Exercise prompt> From the material below, copy each line that holds the word "every".

Data for review>
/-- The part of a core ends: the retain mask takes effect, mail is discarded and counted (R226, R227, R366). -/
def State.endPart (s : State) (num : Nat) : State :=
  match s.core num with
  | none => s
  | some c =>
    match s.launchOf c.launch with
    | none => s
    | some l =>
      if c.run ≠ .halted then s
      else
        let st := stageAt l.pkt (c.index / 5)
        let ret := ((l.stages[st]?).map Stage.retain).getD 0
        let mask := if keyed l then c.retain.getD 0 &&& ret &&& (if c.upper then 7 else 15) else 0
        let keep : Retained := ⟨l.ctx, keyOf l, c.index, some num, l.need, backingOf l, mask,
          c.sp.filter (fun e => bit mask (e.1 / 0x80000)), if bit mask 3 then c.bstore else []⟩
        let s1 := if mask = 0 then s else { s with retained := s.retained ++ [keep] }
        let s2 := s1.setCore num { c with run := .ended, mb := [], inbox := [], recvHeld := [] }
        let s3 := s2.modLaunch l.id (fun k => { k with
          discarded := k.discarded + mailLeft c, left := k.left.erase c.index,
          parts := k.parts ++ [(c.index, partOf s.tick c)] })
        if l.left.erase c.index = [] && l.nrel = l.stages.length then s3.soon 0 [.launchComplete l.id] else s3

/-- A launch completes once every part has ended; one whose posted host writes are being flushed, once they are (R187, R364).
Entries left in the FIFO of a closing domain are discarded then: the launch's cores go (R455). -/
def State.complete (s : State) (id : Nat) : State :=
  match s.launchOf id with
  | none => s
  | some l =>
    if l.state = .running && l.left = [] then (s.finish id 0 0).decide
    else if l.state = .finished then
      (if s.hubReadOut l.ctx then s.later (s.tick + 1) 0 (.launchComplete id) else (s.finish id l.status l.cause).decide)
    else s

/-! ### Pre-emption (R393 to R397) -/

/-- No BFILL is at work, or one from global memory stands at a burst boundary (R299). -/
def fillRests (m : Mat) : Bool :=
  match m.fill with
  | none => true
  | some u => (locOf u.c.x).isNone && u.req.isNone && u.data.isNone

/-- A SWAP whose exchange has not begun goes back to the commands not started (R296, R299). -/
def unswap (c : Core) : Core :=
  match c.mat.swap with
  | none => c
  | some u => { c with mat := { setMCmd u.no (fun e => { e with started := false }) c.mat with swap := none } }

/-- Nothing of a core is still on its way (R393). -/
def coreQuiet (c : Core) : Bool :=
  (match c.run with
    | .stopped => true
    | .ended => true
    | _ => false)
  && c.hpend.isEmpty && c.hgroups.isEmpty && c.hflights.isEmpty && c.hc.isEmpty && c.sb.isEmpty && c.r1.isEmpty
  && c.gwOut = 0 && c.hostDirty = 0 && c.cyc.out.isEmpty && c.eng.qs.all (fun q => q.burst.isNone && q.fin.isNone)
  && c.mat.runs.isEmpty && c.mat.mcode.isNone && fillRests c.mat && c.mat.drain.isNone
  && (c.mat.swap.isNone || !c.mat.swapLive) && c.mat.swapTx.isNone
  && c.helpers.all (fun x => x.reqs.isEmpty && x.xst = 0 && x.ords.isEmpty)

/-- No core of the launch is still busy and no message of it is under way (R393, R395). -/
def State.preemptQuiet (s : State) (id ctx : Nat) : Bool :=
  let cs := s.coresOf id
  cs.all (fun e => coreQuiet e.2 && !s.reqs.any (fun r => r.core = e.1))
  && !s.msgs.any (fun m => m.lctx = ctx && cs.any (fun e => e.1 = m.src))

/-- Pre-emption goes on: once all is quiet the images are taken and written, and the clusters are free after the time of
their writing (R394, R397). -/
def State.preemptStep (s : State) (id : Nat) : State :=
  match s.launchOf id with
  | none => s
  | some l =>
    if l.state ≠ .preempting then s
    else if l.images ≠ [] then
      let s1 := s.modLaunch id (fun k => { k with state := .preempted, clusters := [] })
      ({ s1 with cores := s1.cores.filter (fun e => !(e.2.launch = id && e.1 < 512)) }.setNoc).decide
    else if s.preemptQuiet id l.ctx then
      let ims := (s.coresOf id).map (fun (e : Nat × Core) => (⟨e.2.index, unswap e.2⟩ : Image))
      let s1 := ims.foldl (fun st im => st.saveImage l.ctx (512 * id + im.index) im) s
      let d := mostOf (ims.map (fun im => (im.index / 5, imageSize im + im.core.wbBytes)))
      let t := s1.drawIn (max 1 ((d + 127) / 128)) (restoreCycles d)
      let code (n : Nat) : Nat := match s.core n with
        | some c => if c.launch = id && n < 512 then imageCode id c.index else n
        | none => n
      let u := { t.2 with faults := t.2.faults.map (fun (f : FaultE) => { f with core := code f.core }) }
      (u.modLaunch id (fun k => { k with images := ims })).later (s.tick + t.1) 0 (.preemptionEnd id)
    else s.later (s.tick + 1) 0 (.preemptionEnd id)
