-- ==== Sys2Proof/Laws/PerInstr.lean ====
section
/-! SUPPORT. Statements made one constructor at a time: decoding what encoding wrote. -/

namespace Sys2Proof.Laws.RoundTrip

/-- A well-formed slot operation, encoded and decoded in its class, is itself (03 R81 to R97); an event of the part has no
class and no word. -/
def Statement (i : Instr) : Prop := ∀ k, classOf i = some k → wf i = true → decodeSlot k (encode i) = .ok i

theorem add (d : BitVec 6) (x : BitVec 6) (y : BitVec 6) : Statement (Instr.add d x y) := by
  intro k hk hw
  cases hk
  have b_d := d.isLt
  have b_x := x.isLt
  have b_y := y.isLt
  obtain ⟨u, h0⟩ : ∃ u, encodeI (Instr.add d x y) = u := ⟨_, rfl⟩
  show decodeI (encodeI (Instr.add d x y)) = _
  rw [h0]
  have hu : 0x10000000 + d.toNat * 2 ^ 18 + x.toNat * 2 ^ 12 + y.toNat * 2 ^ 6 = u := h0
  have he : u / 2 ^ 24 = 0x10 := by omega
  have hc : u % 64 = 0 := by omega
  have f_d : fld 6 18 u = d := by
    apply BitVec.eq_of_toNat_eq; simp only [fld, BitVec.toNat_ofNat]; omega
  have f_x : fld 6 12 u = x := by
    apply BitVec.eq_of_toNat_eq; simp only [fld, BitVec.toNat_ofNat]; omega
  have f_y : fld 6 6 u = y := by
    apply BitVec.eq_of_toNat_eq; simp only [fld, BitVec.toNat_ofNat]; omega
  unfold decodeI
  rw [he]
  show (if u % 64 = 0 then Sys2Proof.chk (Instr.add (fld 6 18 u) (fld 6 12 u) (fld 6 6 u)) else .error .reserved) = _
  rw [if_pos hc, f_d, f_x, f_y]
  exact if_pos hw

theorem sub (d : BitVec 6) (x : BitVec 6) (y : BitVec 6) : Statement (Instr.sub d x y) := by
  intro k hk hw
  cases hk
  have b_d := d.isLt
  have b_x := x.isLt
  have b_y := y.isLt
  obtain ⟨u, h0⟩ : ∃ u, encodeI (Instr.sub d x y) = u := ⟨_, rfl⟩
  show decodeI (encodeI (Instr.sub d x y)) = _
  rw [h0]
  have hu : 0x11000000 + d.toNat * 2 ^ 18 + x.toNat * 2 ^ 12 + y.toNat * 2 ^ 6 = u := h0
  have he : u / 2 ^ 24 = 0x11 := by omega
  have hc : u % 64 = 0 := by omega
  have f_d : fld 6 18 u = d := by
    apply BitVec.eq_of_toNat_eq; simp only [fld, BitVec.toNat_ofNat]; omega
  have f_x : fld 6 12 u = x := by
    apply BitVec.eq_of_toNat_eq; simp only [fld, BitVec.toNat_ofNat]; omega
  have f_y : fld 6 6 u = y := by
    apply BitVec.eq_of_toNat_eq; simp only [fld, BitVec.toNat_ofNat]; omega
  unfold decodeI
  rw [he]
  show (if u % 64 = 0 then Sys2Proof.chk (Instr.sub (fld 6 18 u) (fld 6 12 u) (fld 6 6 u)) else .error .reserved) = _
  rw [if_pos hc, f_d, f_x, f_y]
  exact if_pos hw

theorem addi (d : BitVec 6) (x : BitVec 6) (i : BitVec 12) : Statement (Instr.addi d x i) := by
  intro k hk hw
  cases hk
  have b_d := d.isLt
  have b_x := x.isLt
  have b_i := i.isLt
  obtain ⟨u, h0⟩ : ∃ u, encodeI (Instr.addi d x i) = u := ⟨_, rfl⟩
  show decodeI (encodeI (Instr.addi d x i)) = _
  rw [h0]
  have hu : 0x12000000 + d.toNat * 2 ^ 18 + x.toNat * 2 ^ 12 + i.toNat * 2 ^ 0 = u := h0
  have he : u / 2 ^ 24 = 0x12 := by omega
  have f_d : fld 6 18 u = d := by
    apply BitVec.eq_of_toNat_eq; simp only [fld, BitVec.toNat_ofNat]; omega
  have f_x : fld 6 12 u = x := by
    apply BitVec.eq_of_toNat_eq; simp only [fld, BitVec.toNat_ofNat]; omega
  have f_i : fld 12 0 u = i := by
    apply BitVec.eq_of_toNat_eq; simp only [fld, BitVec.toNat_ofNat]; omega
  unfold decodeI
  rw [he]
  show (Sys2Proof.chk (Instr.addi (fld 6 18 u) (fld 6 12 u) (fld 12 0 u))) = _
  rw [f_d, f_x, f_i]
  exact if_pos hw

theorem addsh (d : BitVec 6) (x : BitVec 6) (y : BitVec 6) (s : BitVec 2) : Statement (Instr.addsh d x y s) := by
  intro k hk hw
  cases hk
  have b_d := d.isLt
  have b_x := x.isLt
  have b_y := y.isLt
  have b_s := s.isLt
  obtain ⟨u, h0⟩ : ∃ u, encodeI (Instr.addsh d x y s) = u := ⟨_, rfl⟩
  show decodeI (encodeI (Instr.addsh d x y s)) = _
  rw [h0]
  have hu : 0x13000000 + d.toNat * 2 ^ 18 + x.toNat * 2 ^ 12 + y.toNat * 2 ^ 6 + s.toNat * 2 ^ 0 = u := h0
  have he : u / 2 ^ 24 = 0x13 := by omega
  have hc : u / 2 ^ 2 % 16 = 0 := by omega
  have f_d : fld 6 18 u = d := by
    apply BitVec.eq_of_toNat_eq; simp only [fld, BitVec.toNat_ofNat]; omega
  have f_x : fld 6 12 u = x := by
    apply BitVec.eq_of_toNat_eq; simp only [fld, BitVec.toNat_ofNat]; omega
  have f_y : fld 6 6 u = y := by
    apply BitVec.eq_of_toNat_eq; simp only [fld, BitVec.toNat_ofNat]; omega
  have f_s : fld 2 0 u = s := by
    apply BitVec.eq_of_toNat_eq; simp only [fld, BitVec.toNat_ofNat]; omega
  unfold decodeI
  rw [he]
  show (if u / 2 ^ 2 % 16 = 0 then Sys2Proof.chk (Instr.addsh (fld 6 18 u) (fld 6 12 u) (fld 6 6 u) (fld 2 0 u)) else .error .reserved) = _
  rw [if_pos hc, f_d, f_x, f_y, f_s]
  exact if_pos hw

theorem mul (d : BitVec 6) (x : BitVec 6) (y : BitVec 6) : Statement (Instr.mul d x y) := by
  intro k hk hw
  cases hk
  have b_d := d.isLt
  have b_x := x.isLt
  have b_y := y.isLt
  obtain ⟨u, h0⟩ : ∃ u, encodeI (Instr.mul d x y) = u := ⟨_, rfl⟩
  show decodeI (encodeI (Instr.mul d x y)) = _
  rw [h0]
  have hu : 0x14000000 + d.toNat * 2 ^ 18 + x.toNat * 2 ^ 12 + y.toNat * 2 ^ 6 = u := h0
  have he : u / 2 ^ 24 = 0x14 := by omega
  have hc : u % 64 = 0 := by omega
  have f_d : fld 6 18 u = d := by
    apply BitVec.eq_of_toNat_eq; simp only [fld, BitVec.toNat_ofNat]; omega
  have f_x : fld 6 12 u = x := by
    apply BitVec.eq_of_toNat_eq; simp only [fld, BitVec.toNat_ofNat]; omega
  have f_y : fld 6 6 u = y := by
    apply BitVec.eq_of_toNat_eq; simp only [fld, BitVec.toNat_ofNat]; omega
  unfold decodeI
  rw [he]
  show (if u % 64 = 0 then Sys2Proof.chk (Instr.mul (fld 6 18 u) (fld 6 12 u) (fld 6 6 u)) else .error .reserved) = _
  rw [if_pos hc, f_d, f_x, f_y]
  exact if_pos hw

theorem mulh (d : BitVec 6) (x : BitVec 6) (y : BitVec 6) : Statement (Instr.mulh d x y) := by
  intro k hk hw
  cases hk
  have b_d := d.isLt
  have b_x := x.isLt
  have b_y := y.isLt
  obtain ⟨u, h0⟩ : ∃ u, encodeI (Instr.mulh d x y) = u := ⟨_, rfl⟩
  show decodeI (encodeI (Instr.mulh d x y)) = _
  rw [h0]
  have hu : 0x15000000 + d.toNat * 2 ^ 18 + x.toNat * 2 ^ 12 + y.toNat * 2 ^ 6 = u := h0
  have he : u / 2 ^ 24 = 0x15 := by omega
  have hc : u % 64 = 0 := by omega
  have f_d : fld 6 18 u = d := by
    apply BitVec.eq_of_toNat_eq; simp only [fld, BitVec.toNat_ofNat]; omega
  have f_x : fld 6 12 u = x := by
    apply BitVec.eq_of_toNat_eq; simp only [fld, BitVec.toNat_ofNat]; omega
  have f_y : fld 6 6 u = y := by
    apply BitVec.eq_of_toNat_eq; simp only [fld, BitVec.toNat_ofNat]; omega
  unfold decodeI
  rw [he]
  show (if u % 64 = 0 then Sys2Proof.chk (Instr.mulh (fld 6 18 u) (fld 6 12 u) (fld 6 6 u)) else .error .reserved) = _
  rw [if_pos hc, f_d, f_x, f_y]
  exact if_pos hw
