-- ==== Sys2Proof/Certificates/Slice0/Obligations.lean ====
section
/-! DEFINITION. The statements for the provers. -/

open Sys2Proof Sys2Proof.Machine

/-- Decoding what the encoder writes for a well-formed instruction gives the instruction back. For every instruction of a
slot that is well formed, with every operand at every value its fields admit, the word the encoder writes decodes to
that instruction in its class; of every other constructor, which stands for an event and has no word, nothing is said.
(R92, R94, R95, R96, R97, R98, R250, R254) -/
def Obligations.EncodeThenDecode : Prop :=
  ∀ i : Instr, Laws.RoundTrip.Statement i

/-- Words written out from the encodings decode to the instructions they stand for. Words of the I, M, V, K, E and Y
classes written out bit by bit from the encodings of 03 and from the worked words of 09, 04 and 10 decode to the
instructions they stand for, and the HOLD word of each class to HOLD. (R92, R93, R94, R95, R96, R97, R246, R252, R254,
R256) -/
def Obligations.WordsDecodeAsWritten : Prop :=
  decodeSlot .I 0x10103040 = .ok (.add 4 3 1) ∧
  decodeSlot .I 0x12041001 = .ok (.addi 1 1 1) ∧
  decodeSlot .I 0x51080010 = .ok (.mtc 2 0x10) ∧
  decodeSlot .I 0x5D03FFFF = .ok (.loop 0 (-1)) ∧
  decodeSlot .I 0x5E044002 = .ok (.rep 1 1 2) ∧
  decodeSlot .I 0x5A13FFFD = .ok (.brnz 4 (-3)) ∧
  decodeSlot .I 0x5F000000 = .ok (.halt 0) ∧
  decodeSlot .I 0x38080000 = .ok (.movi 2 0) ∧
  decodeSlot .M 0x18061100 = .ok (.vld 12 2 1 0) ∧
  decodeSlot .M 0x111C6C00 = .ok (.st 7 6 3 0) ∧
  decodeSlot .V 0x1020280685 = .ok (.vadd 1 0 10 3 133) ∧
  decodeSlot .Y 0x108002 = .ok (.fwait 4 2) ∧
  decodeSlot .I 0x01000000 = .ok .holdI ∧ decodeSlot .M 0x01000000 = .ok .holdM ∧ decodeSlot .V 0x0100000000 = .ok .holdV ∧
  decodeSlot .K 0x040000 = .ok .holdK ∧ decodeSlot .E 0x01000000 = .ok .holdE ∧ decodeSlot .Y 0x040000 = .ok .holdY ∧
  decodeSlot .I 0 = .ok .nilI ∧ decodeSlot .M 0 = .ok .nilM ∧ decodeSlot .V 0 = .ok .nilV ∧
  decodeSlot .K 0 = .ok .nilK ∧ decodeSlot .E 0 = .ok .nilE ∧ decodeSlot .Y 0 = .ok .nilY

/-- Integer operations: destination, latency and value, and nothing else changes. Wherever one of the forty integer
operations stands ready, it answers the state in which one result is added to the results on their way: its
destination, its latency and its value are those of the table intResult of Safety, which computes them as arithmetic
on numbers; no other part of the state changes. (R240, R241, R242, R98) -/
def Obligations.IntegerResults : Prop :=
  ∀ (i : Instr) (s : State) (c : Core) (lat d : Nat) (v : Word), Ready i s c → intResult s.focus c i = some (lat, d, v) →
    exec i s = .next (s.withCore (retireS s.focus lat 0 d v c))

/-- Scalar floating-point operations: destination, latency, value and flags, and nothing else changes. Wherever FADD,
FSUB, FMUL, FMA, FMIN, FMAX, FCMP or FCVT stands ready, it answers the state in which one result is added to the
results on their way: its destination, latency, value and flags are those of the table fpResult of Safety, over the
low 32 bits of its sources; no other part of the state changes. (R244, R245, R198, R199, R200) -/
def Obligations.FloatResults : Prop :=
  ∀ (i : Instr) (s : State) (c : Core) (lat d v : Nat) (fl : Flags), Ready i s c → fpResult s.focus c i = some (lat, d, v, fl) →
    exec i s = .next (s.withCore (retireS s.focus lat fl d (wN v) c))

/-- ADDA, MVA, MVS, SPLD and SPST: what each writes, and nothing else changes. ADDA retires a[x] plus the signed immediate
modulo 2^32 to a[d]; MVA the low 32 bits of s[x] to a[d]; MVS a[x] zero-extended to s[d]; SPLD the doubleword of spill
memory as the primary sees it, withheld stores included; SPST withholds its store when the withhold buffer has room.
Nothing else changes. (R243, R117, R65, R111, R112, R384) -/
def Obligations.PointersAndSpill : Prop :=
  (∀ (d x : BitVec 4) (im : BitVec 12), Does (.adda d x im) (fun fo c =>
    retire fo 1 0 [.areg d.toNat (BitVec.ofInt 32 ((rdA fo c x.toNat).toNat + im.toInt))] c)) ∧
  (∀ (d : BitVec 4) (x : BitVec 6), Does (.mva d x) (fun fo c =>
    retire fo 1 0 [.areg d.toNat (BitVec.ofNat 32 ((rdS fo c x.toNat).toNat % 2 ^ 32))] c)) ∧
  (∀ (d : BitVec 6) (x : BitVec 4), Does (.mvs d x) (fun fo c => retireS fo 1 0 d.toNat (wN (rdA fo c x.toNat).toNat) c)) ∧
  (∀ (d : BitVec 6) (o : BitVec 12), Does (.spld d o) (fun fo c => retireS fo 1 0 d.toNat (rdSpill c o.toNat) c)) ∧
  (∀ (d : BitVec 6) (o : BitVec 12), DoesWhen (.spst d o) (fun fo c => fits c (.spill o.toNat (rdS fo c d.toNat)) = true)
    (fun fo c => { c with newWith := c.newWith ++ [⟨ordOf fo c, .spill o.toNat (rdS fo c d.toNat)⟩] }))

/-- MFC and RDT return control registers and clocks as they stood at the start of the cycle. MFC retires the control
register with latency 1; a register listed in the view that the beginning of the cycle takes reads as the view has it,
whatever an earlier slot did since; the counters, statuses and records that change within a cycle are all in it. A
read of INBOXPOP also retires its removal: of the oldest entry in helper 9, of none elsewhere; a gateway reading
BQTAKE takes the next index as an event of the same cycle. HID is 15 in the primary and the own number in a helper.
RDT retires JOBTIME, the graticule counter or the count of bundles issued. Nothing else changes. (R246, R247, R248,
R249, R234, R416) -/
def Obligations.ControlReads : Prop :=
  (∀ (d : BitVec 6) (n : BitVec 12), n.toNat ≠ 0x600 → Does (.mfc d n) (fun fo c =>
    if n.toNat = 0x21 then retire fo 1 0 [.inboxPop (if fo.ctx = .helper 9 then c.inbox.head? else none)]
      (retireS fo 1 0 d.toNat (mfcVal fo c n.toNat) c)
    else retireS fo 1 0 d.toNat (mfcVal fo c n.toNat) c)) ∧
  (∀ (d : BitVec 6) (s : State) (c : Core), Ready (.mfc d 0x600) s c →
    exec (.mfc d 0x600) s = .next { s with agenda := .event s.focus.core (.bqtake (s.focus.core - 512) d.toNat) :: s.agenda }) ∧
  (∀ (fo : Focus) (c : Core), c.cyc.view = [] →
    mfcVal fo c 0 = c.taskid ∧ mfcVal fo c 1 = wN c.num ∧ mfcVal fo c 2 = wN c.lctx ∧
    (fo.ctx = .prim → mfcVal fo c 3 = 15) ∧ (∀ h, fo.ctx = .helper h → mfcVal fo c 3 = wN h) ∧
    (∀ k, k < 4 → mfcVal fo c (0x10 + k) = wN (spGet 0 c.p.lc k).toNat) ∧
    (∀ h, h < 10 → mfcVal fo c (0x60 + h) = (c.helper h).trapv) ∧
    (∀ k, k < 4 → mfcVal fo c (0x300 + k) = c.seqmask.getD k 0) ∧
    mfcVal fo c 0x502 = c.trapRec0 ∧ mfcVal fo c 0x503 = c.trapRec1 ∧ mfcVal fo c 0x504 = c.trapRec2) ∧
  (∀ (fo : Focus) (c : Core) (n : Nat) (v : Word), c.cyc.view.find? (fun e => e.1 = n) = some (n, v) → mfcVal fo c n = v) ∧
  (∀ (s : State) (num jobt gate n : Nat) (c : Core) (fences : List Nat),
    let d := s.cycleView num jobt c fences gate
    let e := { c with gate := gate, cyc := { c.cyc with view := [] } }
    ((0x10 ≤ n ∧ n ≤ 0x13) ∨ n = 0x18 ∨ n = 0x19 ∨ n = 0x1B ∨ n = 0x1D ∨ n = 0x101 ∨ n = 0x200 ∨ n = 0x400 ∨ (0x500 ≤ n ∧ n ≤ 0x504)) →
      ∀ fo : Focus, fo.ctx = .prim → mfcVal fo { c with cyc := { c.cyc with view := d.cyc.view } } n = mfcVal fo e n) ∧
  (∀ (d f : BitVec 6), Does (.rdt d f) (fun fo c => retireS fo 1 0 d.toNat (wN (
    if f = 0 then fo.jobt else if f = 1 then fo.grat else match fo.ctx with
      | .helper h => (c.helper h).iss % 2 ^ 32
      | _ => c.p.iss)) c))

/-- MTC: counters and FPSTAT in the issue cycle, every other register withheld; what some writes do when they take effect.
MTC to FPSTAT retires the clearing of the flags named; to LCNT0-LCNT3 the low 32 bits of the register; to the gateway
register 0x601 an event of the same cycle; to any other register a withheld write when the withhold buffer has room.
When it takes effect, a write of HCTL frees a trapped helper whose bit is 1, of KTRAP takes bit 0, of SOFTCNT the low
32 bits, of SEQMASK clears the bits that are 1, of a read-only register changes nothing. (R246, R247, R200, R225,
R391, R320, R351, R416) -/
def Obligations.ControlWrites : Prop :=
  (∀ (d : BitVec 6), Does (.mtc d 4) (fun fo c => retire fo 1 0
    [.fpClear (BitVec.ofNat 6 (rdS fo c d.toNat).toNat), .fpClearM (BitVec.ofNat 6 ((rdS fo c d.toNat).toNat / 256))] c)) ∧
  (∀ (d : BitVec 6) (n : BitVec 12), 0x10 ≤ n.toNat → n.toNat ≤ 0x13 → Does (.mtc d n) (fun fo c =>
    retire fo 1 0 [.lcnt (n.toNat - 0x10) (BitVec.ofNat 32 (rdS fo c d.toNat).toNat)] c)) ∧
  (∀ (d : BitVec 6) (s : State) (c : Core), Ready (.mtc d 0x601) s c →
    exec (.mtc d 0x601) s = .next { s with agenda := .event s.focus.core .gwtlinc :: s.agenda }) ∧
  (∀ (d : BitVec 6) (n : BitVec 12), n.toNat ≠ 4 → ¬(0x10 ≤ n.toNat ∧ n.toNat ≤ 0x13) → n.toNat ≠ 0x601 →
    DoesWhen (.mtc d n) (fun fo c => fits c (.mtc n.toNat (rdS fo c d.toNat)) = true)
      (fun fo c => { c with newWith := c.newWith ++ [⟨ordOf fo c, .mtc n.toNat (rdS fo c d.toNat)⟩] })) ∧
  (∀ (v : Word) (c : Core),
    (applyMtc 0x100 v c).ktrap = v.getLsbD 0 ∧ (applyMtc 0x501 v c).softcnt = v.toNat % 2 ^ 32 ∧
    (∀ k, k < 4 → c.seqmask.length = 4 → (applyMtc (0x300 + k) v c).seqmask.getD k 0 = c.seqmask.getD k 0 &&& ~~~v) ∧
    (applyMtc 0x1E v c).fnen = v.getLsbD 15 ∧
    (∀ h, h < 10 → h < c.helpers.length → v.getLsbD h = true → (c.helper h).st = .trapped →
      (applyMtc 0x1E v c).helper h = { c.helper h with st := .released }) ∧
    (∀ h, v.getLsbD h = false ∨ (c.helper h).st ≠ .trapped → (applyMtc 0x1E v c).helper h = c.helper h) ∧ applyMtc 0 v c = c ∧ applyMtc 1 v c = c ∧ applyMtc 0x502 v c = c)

Completed exercise>
/-- A launch completes once every part has ended; one whose posted host writes are being flushed, once they are (R187, R364).
/-- Decoding what the encoder writes for a well-formed instruction gives the instruction back. For every instruction of a
slot that is well formed, with every operand at every value its fields admit, the word the encoder writes decodes to
that instruction in its class; of every other constructor, which stands for an event and has no word, nothing is said.
/-- MTC: counters and FPSTAT in the issue cycle, every other register withheld; what some writes do when they take effect.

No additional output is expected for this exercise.